The report, from consultancy Armstrong & Associates, indicated that turnover increased by 6.9 percent and net revenues by 7 percent in 2002, while net income increased from 1.7 percent in 2001 to 3 percent in 2002.
Results for individual companies varied widely. Armstrong's estimates for FedEx Services indicated a 40-percent shrinkage in contract logistics in the 2002 fiscal year. At the same time, UPS Supply Chain Solutions divisions increased significantly: UPS Logistics was up 39 percent in net revenue, while UPS/Fritz increased by 28 percent.
The FedEx and UPS contract logistics results reflect the strategic plans of the two companies, the consultancy concluded. UPS, in a partial re-branding, is giving more emphasis to non-package operations, while FedEx continues to devalue operations that do not put shipments exclusively into its trucks and airplanes.
Based on the study, the most profitable 3PLs continue to be transportation managers. C.H. Robinson, Expeditors and Landstar Logistics all had double-digit, after-tax net margins. All three companies had significant net revenue growth again this year. While turnover increased for the U.S. domestic transportation segment, lead by Robinson and Landstar, net revenues for the segment were flat because third-party logistics providers (3PLs) with leasing and intermodal marketing company (IMC) parent firms had reduced revenues.

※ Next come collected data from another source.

-- ==== Sys2Proof/Machine/Canopy.lean ====
section
/-!
DEFINITION. The Canopy rule pipeline (04): table definitions and entries, keys, lookups, action primitives, header edits, the
end of a pass, RULE_WRITE items and RULE_SWAP.
-/

namespace Sys2Proof.Machine

/-! ### Status codes (00 R29) -/

def stDone : Nat := 0x00
def stNotReady : Nat := 0x01
def stStale : Nat := 0x02
def stWrongState : Nat := 0x0C
def stBadArgs : Nat := 0x0D
def stAuthFail : Nat := 0x10
def stRoleDenied : Nat := 0x11
def stCapacity : Nat := 0x20
def stNodeCapacity : Nat := 0x21
def stXlateFault : Nat := 0x30
def stProtFault : Nat := 0x31
def stRetried : Nat := 0x40
def stChecksumFail : Nat := 0x41
def stFabricLost : Nat := 0x50
def stPoisoned : Nat := 0x60
def stSignatureBad : Nat := 0x70

/-! ### Packets -/

/-- Packet `k`. -/
def pktGet (s : State) (k : Nat) : Option Packet := fget? s.canopy.pkts k

/-- A packet record as it is stored: one that enters another stage takes the next turn. -/
def pktTurned (s : State) (k : Nat) (p : Packet) : Packet :=
  if (pktGet s k).all (fun old => old.stage != p.stage) then { p with turn := s.canopy.turns } else p

/-- Replaces packet `k`; one that comes to another stage takes the next turn there (03 R104; 04 R127, R128): packets leave a stage in the
order in which they came to it. -/
def pktSet (s : State) (k : Nat) (p : Packet) : State :=
  let moves := (pktGet s k).all (fun old => old.stage != p.stage)
  { s with canopy := { s.canopy with pkts := finsert s.canopy.pkts k (pktTurned s k p), turns := s.canopy.turns + b2n moves } }

/-- Packet `k` leaves the module: its cells are freed, and its quota returns, when it is the last record that shares them
(03 R98, 04 R143). DESIGN CHOICE: log 81. -/
def pktLeave (s : State) (k : Nat) : State :=
  match pktGet s k with
  | none => s
  | some p =>
    let rest := ferase s.canopy.pkts k
    let s1 := { s with canopy := { s.canopy with pkts := rest } }
    if rest.any (fun e => e.2.grp == p.grp) then s1
    else
      let s2 := freeCells s1 p.cells
      setPortHeld s2 p.lport (portHeld s2 p.lport - p.cells.length)

/-- The first packet that satisfies `f`, in the order in which packets came to their stages. -/
def pktFirst (s : State) (f : Packet → Bool) : Option (Nat × Packet) :=
  (s.canopy.pkts.filter (fun e => f e.2)).foldl (fun best e => match best with
    | none => some e
    | some b => if e.2.turn < b.2.turn then some e else some b) none

/-! ### Metadata (04 R137) -/

/-- The metadata field at bits `[lo + w - 1 : lo]`. -/
def metaF (p : Packet) (lo w : Nat) : Nat := bitsN p.metaw.toNat lo w

/-- Replaces a metadata field. -/
def metaPut (p : Packet) (lo w v : Nat) : Packet := { p with metaw := BitVec.ofNat 256 (setBitsN p.metaw.toNat lo w v) }

/-- Bit `i` is written by the module alone (RO in 04 "Stage metadata"). -/
def metaReadOnly (i : Nat) : Bool := i == 22 || (decide (36 ≤ i) && decide (i < 128))

/-- Bit `i` is set-only: DROP, RECIRC or MIRROR. -/
def metaSetOnly (i : Nat) : Bool := decide (30 ≤ i) && decide (i ≤ 35)

/-- Writes `w` bits at `lo`, set-only bits as R139 says. -/
def metaWrite (p : Packet) (lo w v : Nat) (second : Bool) : Packet :=
  (List.range w).foldl (fun q j =>
    let i := lo + j
    let b := bitN v j
    if metaSetOnly i then (if b && !(second && i == 31) then metaPut q i 1 1 else q) else metaPut q i 1 (b2n b)) p

/-! ### Tables and keys (04 R130–R136) -/

/-- The widest key of a kind. -/
def kindKeyMax (kind : Nat) : Nat :=
  match kind with
  | 1 => 320 | 2 => 640 | 3 => 160 | 4 => 160 | _ => 0

/-- The entries of a kind's pool per bank. -/
def kindPool (kind : Nat) : Nat :=
  match kind with
  | 1 => 1048576 | 2 => 32768 | 3 => 524288 | 4 => 16384 | _ => 0

/-- The width of a selector's field bits. -/
def Selector.fieldWidth (x : Selector) : Nat := if x.src = 1 then (fieldWidths x.a).getD x.c 0 else x.b

/-- The width that a selector contributes to a key (R134): a parse field and its valid bit, or metadata bits. -/
def Selector.width (x : Selector) : Nat := if x.src = 1 then x.fieldWidth + 1 else x.b

/-- The width of a key. -/
def keyWidth (sels : List Selector) : Nat := sels.foldl (fun a x => a + x.width) 0

/-- The level that a selector names: 0–3 absolute, 4 the flow-key level, 5 the innermost (R147). -/
def levelOf (r : ParseRec) (l : Nat) : Nat :=
  match l with
  | 4 => r.keyLevel
  | 5 => r.deepest
  | n => n

/-- The bits that a selector contributes to a packet's key (R134, R135). -/
def selectorBits (p : Packet) (r : ParseRec) (x : Selector) : Nat :=
  if x.src = 1 then
    match parseField r p.bytes x.a (levelOf r x.b) x.c with
    | some v => (v % 2 ^ x.fieldWidth) * 2 + 1
    | none => 0
  else metaF p x.a x.b

/-- A packet's key in a table. -/
def keyOf (p : Packet) (r : ParseRec) (sels : List Selector) : Nat :=
  sels.foldl (fun a x => a * 2 ^ x.width + selectorBits p r x) 0

/-- An entry matches a key (04 "Table kinds"). -/
def entryMatches (t : CanopyTable) (key : Nat) (e : TableEntry) : Bool :=
  let w := keyWidth t.sels
  match t.kind with
  | 1 => key == e.key
  | 2 => key &&& e.mask == e.key &&& e.mask
  | 3 => key >>> (w - e.plen) == e.key >>> (w - e.plen)
  | _ =>
    let fw := (t.sels.headD { src := 2, a := 0, b := 0, c := 0 }).fieldWidth
    let lo := w - fw
    decide (e.key >>> lo ≤ key >>> lo) && decide (key >>> lo ≤ e.mask >>> lo) && key % 2 ^ lo == e.key % 2 ^ lo

/-- The rank by which the best of several matching entries is chosen (R130). DESIGN CHOICE: log 70. -/
def entryRank (t : CanopyTable) (e : TableEntry) : Nat := if t.kind = 3 then e.plen else e.prio

/-- The winner among matching entries in insertion order: the highest rank, the earlier one on a tie (R131), of two LPM entries of equal
PREFIX_LEN too. DESIGN CHOICE: log 70. -/
def bestEntry (t : CanopyTable) (es : List TableEntry) : Option TableEntry :=
  es.foldl (fun best e => match best with
    | none => some e
    | some b => if entryRank t b < entryRank t e then some e else some b) none

/-- Looks a key up. -/
def tableLookup (t : CanopyTable) (key : Nat) : Option TableEntry := bestEntry t (t.entries.filter (entryMatches t key))

/-- The key of table `t` in bank `b` among the defined tables. -/
def tableId (t b : Nat) : Nat := 2 * t + b

/-- The definition of table `t` in bank `b`. -/
def tableGet (s : State) (t b : Nat) : Option CanopyTable := fget? s.canopy.tables (tableId t b)

/-- Defines or undefines table `t` in bank `b`. -/
def tablePut (s : State) (t b : Nat) (v : Option CanopyTable) : State :=
  { s with canopy := { s.canopy with tables := fput s.canopy.tables (tableId t b) v } }

/-- The standby bank of table `t` (R145). -/
def standbyBank (s : State) (t : Nat) : Nat := 1 - b2n (bitN s.canopy.active t)

/-- The packets pinned to bank `b` of table `t` (R146). -/
def pinCount (s : State) (t b : Nat) : Nat :=
  (s.canopy.pkts.filter (fun e => e.2.pinned && b2n (bitN e.2.active t) == b)).length

/-! ### Action primitives (04 R139) -/

/-- OP of a primitive. -/
def actOp (a : Nat) : Nat := bitsN a 0 8
/-- P of a primitive. -/
def actP (a : Nat) : Nat := bitsN a 8 8
/-- IMM of a primitive. -/
def actImm (a : Nat) : Nat := bitsN a 16 48

/-- A SET_META primitive is acceptable: width 1–32, inside the word, no RO bit, no value bit above the width, no reserved value
of a TIER or SERVICE field that it writes whole (R139, 00 R26). DESIGN CHOICE: log 71. -/
def setMetaOk (p imm : Nat) : Bool :=
  let w := bitsN imm 40 8
  let v := bitsN imm 0 32
  let covers (lo : Nat) : Bool := decide (p ≤ lo) && decide (lo + 2 ≤ p + w) && bitsN v (lo - p) 2 == 3
  decide (1 ≤ w) && decide (w ≤ 32) && decide (p + w ≤ 256) && bitsN imm 32 8 == 0 && decide (v < 2 ^ w)
    && (List.range w).all (fun j => !metaReadOnly (p + j)) && !covers 26 && !covers 28

/-- A primitive that RULE_WRITE accepts (R139): a listed OP, listed operand values, reserved bits 0. -/
def actOk (a : Nat) : Bool :=
  let p := actP a
  let imm := actImm a
  match actOp a with
  | 0x00 => p == 0 && imm == 0
  | 0x01 => setMetaOk p imm
  | 0x02 => p == 0 && decide (imm < 2 ^ 16)
  | 0x03 => decide (p < 64) && imm == 0
  | 0x04 => decide (p < 8) && imm == 0
  | 0x05 => decide (p < 3) && imm == 0
  | 0x06 => decide (p < 3) && imm == 0
  | 0x07 => decide (p < 4) && imm == 0
  | 0x08 => p == 0 && imm == 0
  | 0x09 => p == 0 && imm == 0
  | 0x10 => decide (p < 4) && decide (imm < 2 ^ 6)
  | 0x11 => decide (p < 4) && decide (imm < 2 ^ 2)
  | 0x12 => decide (p < 4) && imm == 0
  | 0x13 => p == 0
  | 0x14 => p == 0
  | 0x16 =>
    let n := bitsN imm 32 8
    decide (1 ≤ p) && decide (p ≤ 0x15) && decide (1 ≤ n) && decide (n ≤ 4) && decide (bitsN imm 0 32 < 2 ^ (8 * n))
  | 0x20 => decide (p < 2) && decide (imm < 2 ^ 16)
  | 0x21 => p == 0 && imm == 0
  | 0x22 => p == 0 && decide (imm < 2 ^ 31)
  | 0x23 => p == 0 && decide (imm < 2 ^ 16)
  | 0x24 => p == 0 && imm == 0
  | 0x25 => p == 0 && imm == 0
  | _ => false

/-! ### Header edits (04 R141, R142) -/

/-- The view of a packet before any edit; a frame that arrived with a shim shows it as header code 0 at offset 12 (R137, R149). -/
def viewOf (p : Packet) (shimIn : Bool) : EditView :=
  let es := match p.prs with
    | some r => r.entries
    | none => []
  let shim : List HdrEntry := if shimIn then [{ code := 0, level := 0, off := 12, len := 12 }] else []
  { work := p.bytes, spans := es ++ shim, growth := 0, edits := 0, shimPushed := false, shimFill := false }

/-- A shim stands at offset 12. DEDUCED: log 69. -/
def EditView.hasShim (v : EditView) : Bool := v.spans.any (fun e => e.code == 0)

/-- Where tags begin: behind the addresses, and behind any shim (R149). -/
def EditView.tagStart (v : EditView) : Nat := if v.hasShim then 24 else 12

/-- The first present header among `codes` at `level`, in frame order (R142). -/
def EditView.find (v : EditView) (codes : List Nat) (level : Nat) : Option HdrEntry :=
  (v.spans.filter (fun e => decide (e.code ∈ codes) && e.level == level)).foldl (fun best e => match best with
    | none => some e
    | some b => if e.off < b.off then some e else some b) none

/-- The number of present headers among `codes` at level 0. -/
def EditView.count (v : EditView) (codes : List Nat) : Nat :=
  (v.spans.filter (fun e => decide (e.code ∈ codes) && e.level == 0)).length

/-- The number of consecutive tags from offset `t` on (03 R107, R112). -/
def EditView.tagRun (v : EditView) (t fuel : Nat) : Nat :=
  match fuel with
  | 0 => 0
  | n + 1 =>
    if v.spans.any (fun x => (x.code == 0x02 || x.code == 0x03) && x.off == t) then 1 + v.tagRun (t + 4) n else 0

/-- The offset of the ethertype that ends the tag stack of an Ethernet header (03 R107). -/
def EditView.ethertypeAt (v : EditView) (e : HdrEntry) : Nat :=
  let t := if e.level = 0 then v.tagStart else e.off + 12
  t + 4 * v.tagRun t v.spans.length

/-- Overwrites bytes of the working frame. -/
def EditView.put (v : EditView) (off : Nat) (bs : Bytes) : EditView := { v with work := splice v.work off bs }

The value-added warehousing 3PLs, represented by Exel, CAT Logistics and UPS Logistics, showed solid growth of 10.4 percent in net revenues. This segment grew by 11.5 percent in 2001. Most significantly, these 3PLs improved their net income margins from 0.7 percent to 1.7 percent in 2002. This segment has been plagued by under-pricing of its value-added services. Tibbett & Britten has eliminated some unprofitable business, while Exel and other majors are taking steps to improve profitability.

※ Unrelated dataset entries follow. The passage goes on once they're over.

-- ==== Sys2Proof/Machine/FlowTable.lean ====
section
/-!
DEFINITION. The flow tables (05): buckets in HBM memory, lookup, learning, notification records, the flow DMA port, aging,
FLOW_READ, FLOW_DELETE and the shadow compare; and the prefetch of context pages (03 R118–R122).
-/

namespace Sys2Proof.Machine

/-! ### Buckets (R154, R155) -/

/-- The number of buckets of a table. -/
def bucketCount : Nat := 2097152

/-- The address of bucket `b` of table `i` (R154). DESIGN CHOICE: log 73. -/
def bucketAddr (s : State) (i b : Nat) : Nat := regN s .flwBase i 0 + 256 * b

/-- The key of a bucket: of its lock, and of its line in the flow cache. -/
def lockKey (i b : Nat) : Nat := i * bucketCount + b

/-- The line of a bucket in the flow cache of its pipeline (R152). -/
def lineOf (s : State) (i b : Nat) : Option FlowLine := fget? s.flow.cache (lockKey i b)

/-- The 256 bytes of a bucket as the flow engine sees them: in its cache line, where it has one (R152). -/
def bucketBytes (s : State) (i b : Nat) : Bytes :=
  match lineOf s i b with
  | some l => l.bytes
  | none => memBytes s (bucketAddr s i b) 256

/-- The 64 bytes of a slot (R155). -/
def slotBytes (s : State) (i b k : Nat) : Bytes := slice (bucketBytes s i b) (64 * k) 64

/-- The address of the digest of a bucket (R154). DESIGN CHOICE: log 73. -/
def digestAddr (s : State) (i b : Nat) : Nat := regN s .flwShadow i 0 + 4 * b

/-- The candidate buckets of a key (R154). -/
def candidates (s : State) (key : Bytes) : Nat × Nat :=
  let b1 := crc32c (regF s .flwHash 0 0 0 32) key % bucketCount
  let b2 := crc32c (regF s .flwHash 0 0 32 32) key % bucketCount
  (b1, if b2 = b1 then b1 ^^^ 1 else b2)

/-- The CTL word of a slot (05 "CTL word"). -/
def ctlOf (e : Bytes) : Nat := leAt e 48 8
/-- VALID. -/
def entryValid (e : Bytes) : Bool := bitN (ctlOf e) 0
/-- GEN. -/
def entryGen (e : Bytes) : Nat := bitsN (ctlOf e) 16 16
/-- LAST_HIT. -/
def entryLastHit (e : Bytes) : Nat := bitsN (ctlOf e) 32 32
/-- CTX. -/
def entryCtx (e : Bytes) : Nat := leAt e 56 8 % 2 ^ 48

/-- Writes bytes of a bucket through its cache line to every HBM copy (R152, R158). -/
def writeBucket (s : State) (i b off : Nat) (bs : Bytes) : State :=
  let s1 := memWr s (bucketAddr s i b + off) bs
  { s1 with flow := { s1.flow with cache := fmod s1.flow.cache (lockKey i b) (fun l => { l with bytes := splice l.bytes off bs }) } }

/-- Writes the CTL word of a slot. -/
def putCtl (s : State) (i b k ctl : Nat) : State := writeBucket s i b (64 * k + 48) (leBytes 8 ctl)

/-- Sets LAST_HIT of a slot to the present ms count in the cache line; it reaches HBM when the line is evicted (R156, R158). -/
def refreshHit (s : State) (i b k : Nat) : State :=
  let c := setBitsN (ctlOf (slotBytes s i b k)) 32 32 (msNow s)
  { s with flow := { s.flow with cache := fmod s.flow.cache (lockKey i b) (fun l =>
      { bytes := splice l.bytes (64 * k + 48) (leBytes 8 c), dirty := true }) } }

/-- The keys of the lines in the flow cache of pipeline `i`. -/
def cachedBuckets (s : State) (i : Nat) : List Nat := (s.flow.cache.map Prod.fst).filter (fun k => k / bucketCount == i)

/-- A line leaves the flow cache: one with a hit refresh is written to HBM (R158). -/
def evictLine (s : State) (i key : Nat) : State :=
  match fget? s.flow.cache key with
  | none => s
  | some l =>
    let s1 := if l.dirty then memWr s (bucketAddr s i (key % bucketCount)) l.bytes else s
    { s1 with flow := { s1.flow with cache := ferase s1.flow.cache key } }

/-- A bucket is read from HBM into the flow cache of 16,384 lines; the spec does not say which line a full cache gives up: it is a free
value. DESIGN CHOICE: log 73. -/
def fetchLine (s : State) (i b : Nat) : State :=
  let full := cachedBuckets s i
  let s1 :=
    if full.length < 16384 then s
    else
      let r := freeBits s 14
      evictLine r.2 i (full.getD (r.1 % full.length) 0)
  let l : FlowLine := { bytes := memBytes s1 (bucketAddr s1 i b) 256, dirty := false }
  let s2 := memTouch s1 (bucketAddr s1 i b) 256
  { s2 with flow := { s2.flow with cache := finsert s2.flow.cache (lockKey i b) l } }

/-- The lines of table `i` leave the flow cache. -/
def flushTable (s : State) (i : Nat) : State := (cachedBuckets s i).foldl (fun t k => evictLine t i k) s

/-- The digest of a bucket (R169): the CRC-32C, with its final inversion. DEDUCED: log 74. -/
def bucketDigest (s : State) (i b : Nat) : Nat :=
  let es := ((List.range 4).map (slotBytes s i b)).filter entryValid
  if es.isEmpty then 0 else crc32c 0xFFFFFFFF (es.flatMap (fun e => e.take 48 ++ e.drop 56)) ^^^ 0xFFFFFFFF

/-- Writes a digest into the shadow array. DEDUCED: log 74. -/
def putDigest (s : State) (i b d : Nat) : State := memWr s (digestAddr s i b) (leBytes 4 d)

/-- The slot of a bucket that holds a key validly. -/
def findInBucket (s : State) (i b : Nat) (key : Bytes) : Option Nat :=
  (List.range 4).find? (fun k => entryValid (slotBytes s i b k) && (slotBytes s i b k).take 44 == key)

/-- The bucket is locked. -/
def bucketLocked (s : State) (i b : Nat) : Bool := (fget? s.flow.locks (lockKey i b)).isSome

/-- The error list of a table (R158). -/
def errorList (s : State) (i : Nat) : List Nat := fgetD [] s.flow.errors i

/-- The bucket is in the error list. DESIGN CHOICE: log 75. -/
def bucketBad (s : State) (i b : Nat) : Bool := decide (b ∈ errorList s i)

/-- Changes the count of valid entries of a table. -/
def bumpEntries (s : State) (i : Nat) (up : Bool) : State :=
  { s with flow := { s.flow with entries := fmodD 0 s.flow.entries i (fun n => if up then n + 1 else n - 1) } }

/-! ### Notification records (R161) -/

/-- The queue of a pipeline's records is enabled and bound to the flow engine of that pipeline. DEDUCED: log 77. -/
def noteQueueUsable (s : State) (i : Nat) : Bool :=
  let q := regF s .flwNotify 0 0 0 12 + i
  queueEnabled s q && (queueProducer s q == (1, i))

/-- Sends a record now, if its queue has room and no record waits; a LEARN record opens with DISCARD, every other with WAIT
(06 R184). The Bool says whether the record entered the queue. DEDUCED: log 51. -/
def sendNote (s : State) (i : Nat) (body : Bytes) (discard : Bool) : Bool × State :=
  if noteQueueUsable s i && (fgetD [] s.flow.notes i).isEmpty then
    let r := queueSend s (regF s .flwNotify 0 0 0 12 + i) (bytesToWords body) discard
    (r.1 == .ok, r.2)
  else (false, s)

/-- Raises a record that is never discarded: it waits in order where it finds no room (R161). DEDUCED: log 51. -/
def raiseNote (s : State) (i : Nat) (body : Bytes) : State :=
  match sendNote s i body false with
  | (true, s1) => s1
  | (false, _) => { s with flow := { s.flow with notes := fmodD [] s.flow.notes i (fun l => l ++ [{ body := body }]) } }

/-- The records of a pipeline that wait enter their queue while it has room (FLOW_RECORD_ENQUEUE, R161). DEDUCED: log 51. -/
def drainNotes (s : State) (i fuel : Nat) : State :=
  match fuel, fgetD [] s.flow.notes i with
  | n + 1, x :: rest =>
    match sendNote { s with flow := { s.flow with notes := fsetD [] s.flow.notes i [] } } i x.body false with
    | (true, s1) => drainNotes { s1 with flow := { s1.flow with notes := fsetD [] s1.flow.notes i rest } } i n
    | (false, _) => s
  | _, _ => s

/-- A record that concerns a bucket alone: BUCKET_ERR (0x04) or MISMATCH (0x05). -/
def bucketNote (type i b computed stored : Nat) : Bytes :=
  zeros 44 ++ [byteOf type, byteOf i, 0, 0] ++ leBytes 4 computed ++ leBytes 4 b ++ leBytes 4 stored ++ zeros 4

/-- AGED (0x02) or DELETED (0x03) of an entry, with GEN after removal. -/
def removalNote (type i b k gen : Nat) (e : Bytes) : Bytes :=
  e.take 44 ++ [byteOf type, byteOf i] ++ leBytes 2 gen ++ slice e 44 4 ++ leBytes 4 (b + k * bucketCount) ++ slice e 56 8

/-- LEARN (0x01). -/
def learnNote (p : Packet) (i : Nat) (key : Bytes) : Bytes :=
  key ++ [0x01, byteOf i, byteOf p.lport, 0] ++ leBytes 8 p.stamp ++ leBytes 4 p.keyCand.1 ++ leBytes 4 p.keyCand.2

/-- Removes a valid entry: VALID := 0, GEN + 1, the digest rewritten, a record written (R165, R168). -/
def removeEntry (s : State) (i b k type : Nat) : State × Bytes :=
  let e := slotBytes s i b k
  let gen := (entryGen e + 1) % 65536
  let s1 := putCtl s i b k (setBitsN (setBitN (ctlOf e) 0 false) 16 16 gen)
  let s2 := bumpEntries (putDigest s1 i b (bucketDigest s1 i b)) i false
  let note := removalNote type i b k gen e
  (raiseNote s2 i note, note)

The freight-forwarding 3PL segment net revenue grew at 5.7 percent, following 6 percent growth in 2001. Net profitability margins improved from 2.8 percent in the 2001 fiscal year to 4.8 percent in 2002. This improvement is due to a narrowing of losses at Emery, the addition of UTi Worldwide and an assessment of the net revenues of DHL Danzas in North America. (Deutsche Post World net, the parent of DHL Danzas claims to use a "net revenue" model but allows purchased transportation to be incorporated in "net revenue." As a result, Armstrong says it is continuing to fine tune its DHL Danzas estimates.)
Dedicated contract carriage net revenue increased by 5.7 percent in 2002 after a flat 2001. Leasing company related dedicated carriers continued to lose market share. Cardinal, J.B. Hunt, Schneider, Swift and Werner all had double-digit growth. These dedicated operations spring from truckload carrier backgrounds and have the sustained advantage of relying on their parent company trucking networks to reduce backhaul miles and costs, according to Armstrong.
Armstrong & Associates is a supply chain management consulting firm specializing in market research, mergers and acquisitions and outsourcing.